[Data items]
■ ■ ■ ■ ■
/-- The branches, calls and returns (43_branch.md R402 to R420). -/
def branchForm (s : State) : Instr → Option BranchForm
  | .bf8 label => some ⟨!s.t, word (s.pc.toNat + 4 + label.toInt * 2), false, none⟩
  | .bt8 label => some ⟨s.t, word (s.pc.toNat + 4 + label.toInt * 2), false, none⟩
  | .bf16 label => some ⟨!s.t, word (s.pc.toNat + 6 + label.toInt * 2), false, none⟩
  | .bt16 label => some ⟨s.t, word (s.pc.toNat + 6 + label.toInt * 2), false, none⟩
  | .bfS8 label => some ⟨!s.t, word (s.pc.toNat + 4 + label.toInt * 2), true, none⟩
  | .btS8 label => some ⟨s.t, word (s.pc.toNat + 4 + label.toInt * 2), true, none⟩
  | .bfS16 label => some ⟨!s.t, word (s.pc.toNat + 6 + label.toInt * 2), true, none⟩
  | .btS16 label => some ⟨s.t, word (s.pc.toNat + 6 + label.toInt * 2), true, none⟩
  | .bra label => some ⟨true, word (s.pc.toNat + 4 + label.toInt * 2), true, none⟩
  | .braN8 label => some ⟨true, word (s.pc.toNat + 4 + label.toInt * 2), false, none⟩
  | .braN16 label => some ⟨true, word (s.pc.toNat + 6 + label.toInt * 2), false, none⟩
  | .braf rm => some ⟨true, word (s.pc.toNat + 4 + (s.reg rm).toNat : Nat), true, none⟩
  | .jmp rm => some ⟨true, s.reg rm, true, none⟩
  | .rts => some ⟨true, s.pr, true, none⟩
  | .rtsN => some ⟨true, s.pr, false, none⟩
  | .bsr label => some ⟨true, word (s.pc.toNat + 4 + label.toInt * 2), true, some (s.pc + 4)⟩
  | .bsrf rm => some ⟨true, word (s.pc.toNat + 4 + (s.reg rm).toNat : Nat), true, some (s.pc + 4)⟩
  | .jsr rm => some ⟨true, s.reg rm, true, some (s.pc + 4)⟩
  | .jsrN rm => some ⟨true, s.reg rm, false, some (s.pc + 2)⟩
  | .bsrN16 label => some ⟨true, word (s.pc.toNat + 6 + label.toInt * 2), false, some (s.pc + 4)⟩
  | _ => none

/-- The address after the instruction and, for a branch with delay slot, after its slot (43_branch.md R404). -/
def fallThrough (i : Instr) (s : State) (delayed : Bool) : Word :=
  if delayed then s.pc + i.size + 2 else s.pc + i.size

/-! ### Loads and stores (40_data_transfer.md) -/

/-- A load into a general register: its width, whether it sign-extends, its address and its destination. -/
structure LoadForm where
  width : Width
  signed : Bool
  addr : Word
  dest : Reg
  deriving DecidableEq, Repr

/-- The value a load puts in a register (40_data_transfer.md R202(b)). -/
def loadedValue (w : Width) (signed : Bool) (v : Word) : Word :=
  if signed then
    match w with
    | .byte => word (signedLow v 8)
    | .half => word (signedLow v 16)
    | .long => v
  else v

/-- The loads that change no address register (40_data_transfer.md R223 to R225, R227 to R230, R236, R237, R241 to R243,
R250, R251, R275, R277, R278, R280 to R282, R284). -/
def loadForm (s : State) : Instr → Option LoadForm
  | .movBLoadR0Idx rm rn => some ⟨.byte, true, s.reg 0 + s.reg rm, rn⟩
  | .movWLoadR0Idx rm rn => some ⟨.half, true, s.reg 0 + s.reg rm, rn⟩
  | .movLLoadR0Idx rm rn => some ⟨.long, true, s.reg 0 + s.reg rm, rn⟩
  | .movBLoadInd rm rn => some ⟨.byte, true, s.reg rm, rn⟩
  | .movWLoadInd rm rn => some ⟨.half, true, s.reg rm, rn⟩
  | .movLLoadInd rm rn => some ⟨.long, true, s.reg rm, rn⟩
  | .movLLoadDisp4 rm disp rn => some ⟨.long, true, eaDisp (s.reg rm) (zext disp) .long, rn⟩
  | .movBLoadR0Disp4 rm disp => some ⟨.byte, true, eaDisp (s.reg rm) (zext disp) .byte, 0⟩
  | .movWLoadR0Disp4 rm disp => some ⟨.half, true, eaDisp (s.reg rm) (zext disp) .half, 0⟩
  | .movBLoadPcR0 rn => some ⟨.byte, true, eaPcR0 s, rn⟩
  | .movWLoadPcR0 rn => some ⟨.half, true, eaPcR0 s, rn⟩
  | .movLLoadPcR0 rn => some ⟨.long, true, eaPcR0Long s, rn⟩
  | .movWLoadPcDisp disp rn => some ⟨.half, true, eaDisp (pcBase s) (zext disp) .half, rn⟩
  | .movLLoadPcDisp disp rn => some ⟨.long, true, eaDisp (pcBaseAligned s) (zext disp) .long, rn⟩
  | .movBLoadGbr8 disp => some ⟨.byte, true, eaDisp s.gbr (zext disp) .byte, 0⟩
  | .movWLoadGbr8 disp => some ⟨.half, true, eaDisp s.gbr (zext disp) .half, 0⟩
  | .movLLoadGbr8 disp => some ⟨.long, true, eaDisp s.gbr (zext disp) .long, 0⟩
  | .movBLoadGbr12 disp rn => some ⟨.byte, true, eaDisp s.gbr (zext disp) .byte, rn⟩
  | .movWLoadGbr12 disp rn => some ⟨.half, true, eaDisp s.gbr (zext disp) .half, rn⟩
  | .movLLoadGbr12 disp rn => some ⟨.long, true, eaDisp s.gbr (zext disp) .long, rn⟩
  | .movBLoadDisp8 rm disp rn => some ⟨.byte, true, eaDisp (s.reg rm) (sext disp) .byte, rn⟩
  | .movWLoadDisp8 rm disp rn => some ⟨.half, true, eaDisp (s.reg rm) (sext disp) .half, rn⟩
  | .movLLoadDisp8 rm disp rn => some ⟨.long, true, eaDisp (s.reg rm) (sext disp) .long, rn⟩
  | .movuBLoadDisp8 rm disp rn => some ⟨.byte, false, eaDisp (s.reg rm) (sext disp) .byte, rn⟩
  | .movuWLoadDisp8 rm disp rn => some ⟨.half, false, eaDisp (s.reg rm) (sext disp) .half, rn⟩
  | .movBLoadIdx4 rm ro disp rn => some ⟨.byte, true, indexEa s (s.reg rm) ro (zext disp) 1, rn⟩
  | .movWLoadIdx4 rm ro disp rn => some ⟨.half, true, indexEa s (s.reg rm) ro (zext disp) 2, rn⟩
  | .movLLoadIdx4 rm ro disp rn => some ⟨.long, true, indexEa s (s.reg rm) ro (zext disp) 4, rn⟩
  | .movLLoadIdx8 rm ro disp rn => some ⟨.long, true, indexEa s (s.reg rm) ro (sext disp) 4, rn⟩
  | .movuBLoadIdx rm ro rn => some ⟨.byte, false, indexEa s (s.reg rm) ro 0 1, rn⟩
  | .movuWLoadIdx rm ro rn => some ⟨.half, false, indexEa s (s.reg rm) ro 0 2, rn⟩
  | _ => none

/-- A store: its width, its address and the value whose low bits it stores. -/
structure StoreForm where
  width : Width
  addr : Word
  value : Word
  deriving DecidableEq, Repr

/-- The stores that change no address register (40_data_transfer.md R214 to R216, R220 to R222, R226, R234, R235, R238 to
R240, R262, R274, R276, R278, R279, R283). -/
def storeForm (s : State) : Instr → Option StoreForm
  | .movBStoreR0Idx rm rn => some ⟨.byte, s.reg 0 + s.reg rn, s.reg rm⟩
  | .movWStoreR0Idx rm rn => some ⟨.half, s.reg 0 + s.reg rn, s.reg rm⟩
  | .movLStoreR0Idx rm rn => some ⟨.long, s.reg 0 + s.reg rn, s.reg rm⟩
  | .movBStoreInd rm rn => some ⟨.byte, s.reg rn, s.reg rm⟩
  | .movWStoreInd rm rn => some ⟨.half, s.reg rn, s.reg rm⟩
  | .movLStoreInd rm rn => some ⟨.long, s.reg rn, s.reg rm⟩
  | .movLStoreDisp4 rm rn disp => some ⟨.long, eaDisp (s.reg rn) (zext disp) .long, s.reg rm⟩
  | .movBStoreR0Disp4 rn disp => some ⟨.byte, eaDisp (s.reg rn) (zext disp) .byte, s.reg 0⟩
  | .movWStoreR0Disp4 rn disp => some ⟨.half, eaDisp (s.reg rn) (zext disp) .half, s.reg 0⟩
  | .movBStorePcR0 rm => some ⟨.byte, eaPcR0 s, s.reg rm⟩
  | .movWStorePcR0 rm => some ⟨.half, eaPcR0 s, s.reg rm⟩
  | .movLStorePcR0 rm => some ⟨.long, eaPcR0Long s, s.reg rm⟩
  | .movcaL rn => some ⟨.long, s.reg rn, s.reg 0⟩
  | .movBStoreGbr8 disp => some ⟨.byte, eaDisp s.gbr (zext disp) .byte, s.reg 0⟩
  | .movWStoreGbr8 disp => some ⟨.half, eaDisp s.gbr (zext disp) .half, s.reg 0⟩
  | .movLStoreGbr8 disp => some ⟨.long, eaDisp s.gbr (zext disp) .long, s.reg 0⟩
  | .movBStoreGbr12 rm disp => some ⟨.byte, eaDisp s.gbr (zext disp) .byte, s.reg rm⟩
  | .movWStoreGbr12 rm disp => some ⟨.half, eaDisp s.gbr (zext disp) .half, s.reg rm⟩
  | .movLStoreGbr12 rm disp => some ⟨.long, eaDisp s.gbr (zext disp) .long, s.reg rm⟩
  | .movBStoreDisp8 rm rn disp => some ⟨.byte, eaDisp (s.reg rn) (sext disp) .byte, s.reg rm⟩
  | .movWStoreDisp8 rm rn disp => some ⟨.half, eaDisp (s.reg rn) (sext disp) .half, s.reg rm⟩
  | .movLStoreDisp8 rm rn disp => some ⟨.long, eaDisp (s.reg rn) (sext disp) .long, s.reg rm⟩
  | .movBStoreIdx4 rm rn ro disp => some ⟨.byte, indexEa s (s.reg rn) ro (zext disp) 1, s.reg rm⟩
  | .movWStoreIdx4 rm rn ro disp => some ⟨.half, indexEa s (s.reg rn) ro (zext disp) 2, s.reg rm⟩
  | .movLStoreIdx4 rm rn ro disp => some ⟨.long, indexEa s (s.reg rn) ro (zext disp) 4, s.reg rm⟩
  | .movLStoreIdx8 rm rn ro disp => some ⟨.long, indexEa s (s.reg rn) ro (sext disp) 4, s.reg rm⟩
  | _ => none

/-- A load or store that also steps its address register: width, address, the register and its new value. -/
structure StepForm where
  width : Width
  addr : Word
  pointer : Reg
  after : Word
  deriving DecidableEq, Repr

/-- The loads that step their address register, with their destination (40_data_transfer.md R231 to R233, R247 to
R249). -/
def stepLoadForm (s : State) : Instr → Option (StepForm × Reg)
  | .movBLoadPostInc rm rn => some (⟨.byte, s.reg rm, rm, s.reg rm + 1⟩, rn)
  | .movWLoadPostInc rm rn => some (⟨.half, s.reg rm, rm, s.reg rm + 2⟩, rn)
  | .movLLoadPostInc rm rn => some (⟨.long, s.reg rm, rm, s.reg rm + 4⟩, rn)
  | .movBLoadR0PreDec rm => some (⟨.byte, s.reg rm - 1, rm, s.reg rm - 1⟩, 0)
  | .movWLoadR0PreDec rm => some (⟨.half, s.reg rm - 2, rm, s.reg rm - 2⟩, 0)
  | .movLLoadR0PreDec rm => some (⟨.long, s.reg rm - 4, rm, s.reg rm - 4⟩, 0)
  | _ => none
■ ■ ■ ■ ■
- Instructions to follow: Out of the data above, give again only the lines starting at the one holding "some ⟨.half, true, eaPcR0 s, rn⟩" and ending at the one holding "(zext disp) .byte, rn⟩", unchanged.

- Reply:
  | .movWLoadPcR0 rn => some ⟨.half, true, eaPcR0 s, rn⟩
  | .movLLoadPcR0 rn => some ⟨.long, true, eaPcR0Long s, rn⟩
  | .movWLoadPcDisp disp rn => some ⟨.half, true, eaDisp (pcBase s) (zext disp) .half, rn⟩
  | .movLLoadPcDisp disp rn => some ⟨.long, true, eaDisp (pcBaseAligned s) (zext disp) .long, rn⟩
  | .movBLoadGbr8 disp => some ⟨.byte, true, eaDisp s.gbr (zext disp) .byte, 0⟩
  | .movWLoadGbr8 disp => some ⟨.half, true, eaDisp s.gbr (zext disp) .half, 0⟩
  | .movLLoadGbr8 disp => some ⟨.long, true, eaDisp s.gbr (zext disp) .long, 0⟩
  | .movBLoadGbr12 disp rn => some ⟨.byte, true, eaDisp s.gbr (zext disp) .byte, rn⟩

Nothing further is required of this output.